In the 1990s, a Spanish teacher named Blaine Ray developed a method of teaching called Total Physical Response Storytelling® (TPRS®).  Over the past twenty years, TPRS® has been largely a grassroots movement, spreading by word of mouth among language teachers looking for a different approach than traditional textbook programs.

I graduated from university in 2006 and accepted a job at a rural high school.  As I worked through the units in my textbook, I became frustrated by the lack of results in my classroom.  While my students were memorizing grammar structures and vocabulary, they were not becoming functionally fluent in Spanish.  They were not able to use what they were learning in a meaningful way.

In 2007, I attended a workshop with Carol Gaab, who taught us some basic Hebrew using TPRS®.  By the end of the workshop, I was bursting with excitement.  As I drove back home, I kept repeating to myself, "This makes so much sense!  This is how the brain learns languages!  This is how I want to teach!"

For the rest of the school year, I experimented with TPRS® with one class, an 80-minute Spanish 1 block that had only ten students.  The kids responded enthusiastically and I was hooked.

The next year, I tried to use TPRS® with all of my classes.  It was an enormous challenge.  I struggled with the scope and sequence of my curriculum.  My students thought a lot of TPRS® stories were dumb.  I had difficulty managing my classes in the more free-flowing, story-asking environment.  Once in awhile, all of the pieces would come together and I would see the potential of this method.  The next day, my lesson would flop and I would wonder what I was doing wrong.  I read every book I could find on TPRS® (there were no blogs back then) and tried to put the ideas in the books into practice.  I tried, failed, picked myself back up, and tried again.

Every year, TPRS® became a little easier.  I built up a repertoire of stories, discovered what worked for my personality and teaching style, and found ways to engage my students in the lessons.  By my fifth year of teaching, I was seeing success in my classroom on a daily basis.
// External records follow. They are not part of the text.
-- ==== Sys2Proof/Certificates/Slice0/Obligations.lean ====
section
/-! DEFINITION. The statements about the machine, from the numbered rules of the spec. -/
open Sys2Proof Sys2Proof.Machine

/-! ### Scalar instructions -/

/-- R79: x0 reads as zero and p0 reads as true, and a write to either is discarded and raises no fault. -/
def Obligations.ConstantRegisters : Prop :=
  ∀ (s : State) (v : Word) (b : Bool),
    s.rx 0#6 = 0#64 ∧ s.rp 0#3 = true ∧ (s.wx 0#6 v).cur = s.cur ∧ (s.wp 0#3 b).cur = s.cur ∧
    ∀ imm, ∃ t, exec (.ldi 0#6 3#4 imm) s = .next t ∧ t.cur = s.cur ∧ s.Frame t [] [] [] []

/-- R88, R89: ADD, SUB, MUL, MULH, MIN, MAX, MADD, ADDS, ADDI, MULI, REM, DIV and ABSD write the result of exact integer
arithmetic on their operands under W, saturated when W[3] is set, and change nothing else.
Of each of these forms it concludes, under conditions on the state and the operands alone, that exec answers a next
state with the form's own effect: add, sub, mul, mulh, div, rem, min, max, madd, adds, absd, addi, muli. -/
def Obligations.IntegerArithmetic : Prop :=
  ∀ (s : State) (d a b c : BitVec 6) (w sub : BitVec 4) (imm : BitVec 64),
    let x := operandInt w (s.rx a)
    let y := operandInt w (s.rx b)
    let z := operandInt w (s.rx c)
    let k := operandInt w imm
    WritesX (.add d a b w) s d (IsResult w (x + y)) ∧
    WritesX (.sub d a b w) s d (IsResult w (x - y)) ∧
    WritesX (.mul d a b w) s d (IsResult w (x * y)) ∧
    WritesX (.mulh d a b w) s d (IsResult w ((x * y).fdiv (2 ^ wBits w))) ∧
    WritesX (.min d a b w) s d (IsResult w (min x y)) ∧
    WritesX (.max d a b w) s d (IsResult w (max x y)) ∧
    WritesX (.madd d a b c w) s d (IsResult w (x * y + z)) ∧
    WritesX (.adds sub d a b w) s d (IsResult w (x + y * 2 ^ sub.toNat)) ∧
    WritesX (.addi d a w imm) s d (IsResult w (x + k)) ∧
    WritesX (.muli d a w imm) s d (IsResult w (x * k)) ∧
    WritesX (.rem d a b w) s d (IsResult w (if y = 0 then x else x - y * x.tdiv y)) ∧
    (y ≠ 0 → WritesX (.div d a b w) s d (IsResult w (x.tdiv y))) ∧
    (y = 0 → WritesX (.div d a b w) s d fun v => HasBits (wBits w) (w.getLsbD 2) (fun _ => true) v) ∧
    WritesX (.absd d a b w) s d fun v => (v.toNat : Int) = (max (x - y) (y - x)) % 2 ^ wBits w

/-- R89, R90: AND, OR, XOR, ANDN and their immediate forms work bit by bit on the low w bits and extend by W[2]; SEL, LDI
and LEA write 64 bits. -/
def Says.BitwiseAndConstants : Prop :=
  ∀ (s : State) (d a b c : BitVec 6) (w : BitVec 4) (imm : BitVec 64),
    let n := wBits w
    let e := w.getLsbD 2
    let x (j : Nat) := (s.rx a).getLsbD j
    let y (j : Nat) := (s.rx b).getLsbD j
    let k (j : Nat) := imm.getLsbD j
    WritesX (.and d a b w) s d (HasBits n e fun j => x j && y j) ∧
    WritesX (.or d a b w) s d (HasBits n e fun j => x j || y j) ∧
    WritesX (.xor d a b w) s d (HasBits n e fun j => x j != y j) ∧
    WritesX (.andn d a b w) s d (HasBits n e fun j => x j && !y j) ∧
    WritesX (.andi d a w imm) s d (HasBits n e fun j => x j && k j) ∧
    WritesX (.ori d a w imm) s d (HasBits n e fun j => x j || k j) ∧
    WritesX (.xori d a w imm) s d (HasBits n e fun j => x j != k j) ∧
    (s.rp (c.setWidth 3) = true → WritesX (.sel d a b c w) s d (· = s.rx a)) ∧
    (s.rp (c.setWidth 3) = false → WritesX (.sel d a b c w) s d (· = s.rx b)) ∧
    WritesX (.ldi d w imm) s d (· = imm) ∧
    WritesX (.lea d w imm) s d (· = s.iss.pc + imm)

/-- R91: SLL, SRL, SRA, ROT and the immediate shifts move the low w bits of X[A] by n places and extend by W[2]; the
register forms take n mod w, and an immediate of w or more traps (Says.ShiftCountTraps). -/
def Says.Shifts : Prop :=
  ∀ (s : State) (d a b : BitVec 6) (w : BitVec 4) (imm : BitVec 64),
    let n := wBits w
    let e := w.getLsbD 2
    let x (j : Nat) := (s.rx a).getLsbD j
    let m := (s.rx b).toNat % n
    WritesX (.sll d a b w) s d (HasBits n e fun j => decide (m ≤ j) && x (j - m)) ∧
    WritesX (.srl d a b w) s d (HasBits n e fun j => decide (j + m < n) && x (j + m)) ∧
    WritesX (.sra d a b w) s d (HasBits n e fun j => x (min (j + m) (n - 1))) ∧
    WritesX (.rot d a b w) s d (HasBits n e fun j => x ((j + m) % n)) ∧
    (imm.toNat < n →
      WritesX (.slli d a w imm) s d (HasBits n e fun j => decide (imm.toNat ≤ j) && x (j - imm.toNat)) ∧
      WritesX (.srli d a w imm) s d (HasBits n e fun j => decide (j + imm.toNat < n) && x (j + imm.toNat)) ∧
      WritesX (.srai d a w imm) s d (HasBits n e fun j => x (min (j + imm.toNat) (n - 1))))
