-- ==== Sys2Proof/Laws/Exec.lean ====
section
/-! SUPPORT. What exec does with each constructor: the call of its meaning. Later proofs rewrite with these laws and
unfold exec nowhere. -/
namespace Sys2Proof.Machine

variable (s : State)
The purpose of this blog is to share resources, insights, and ideas I have collected in ten years of teaching with stories and comprehensible input.  Because I currently teach elementary school, most of the posts will be about teaching younger students.  However, occasional posts will reflect my previous experience in middle and high school.  Whether you are a seasoned TPRS® teacher or are just beginning your journey of teaching with this method, I hope the information on this blog is helpful.  We all become better teachers when we work together.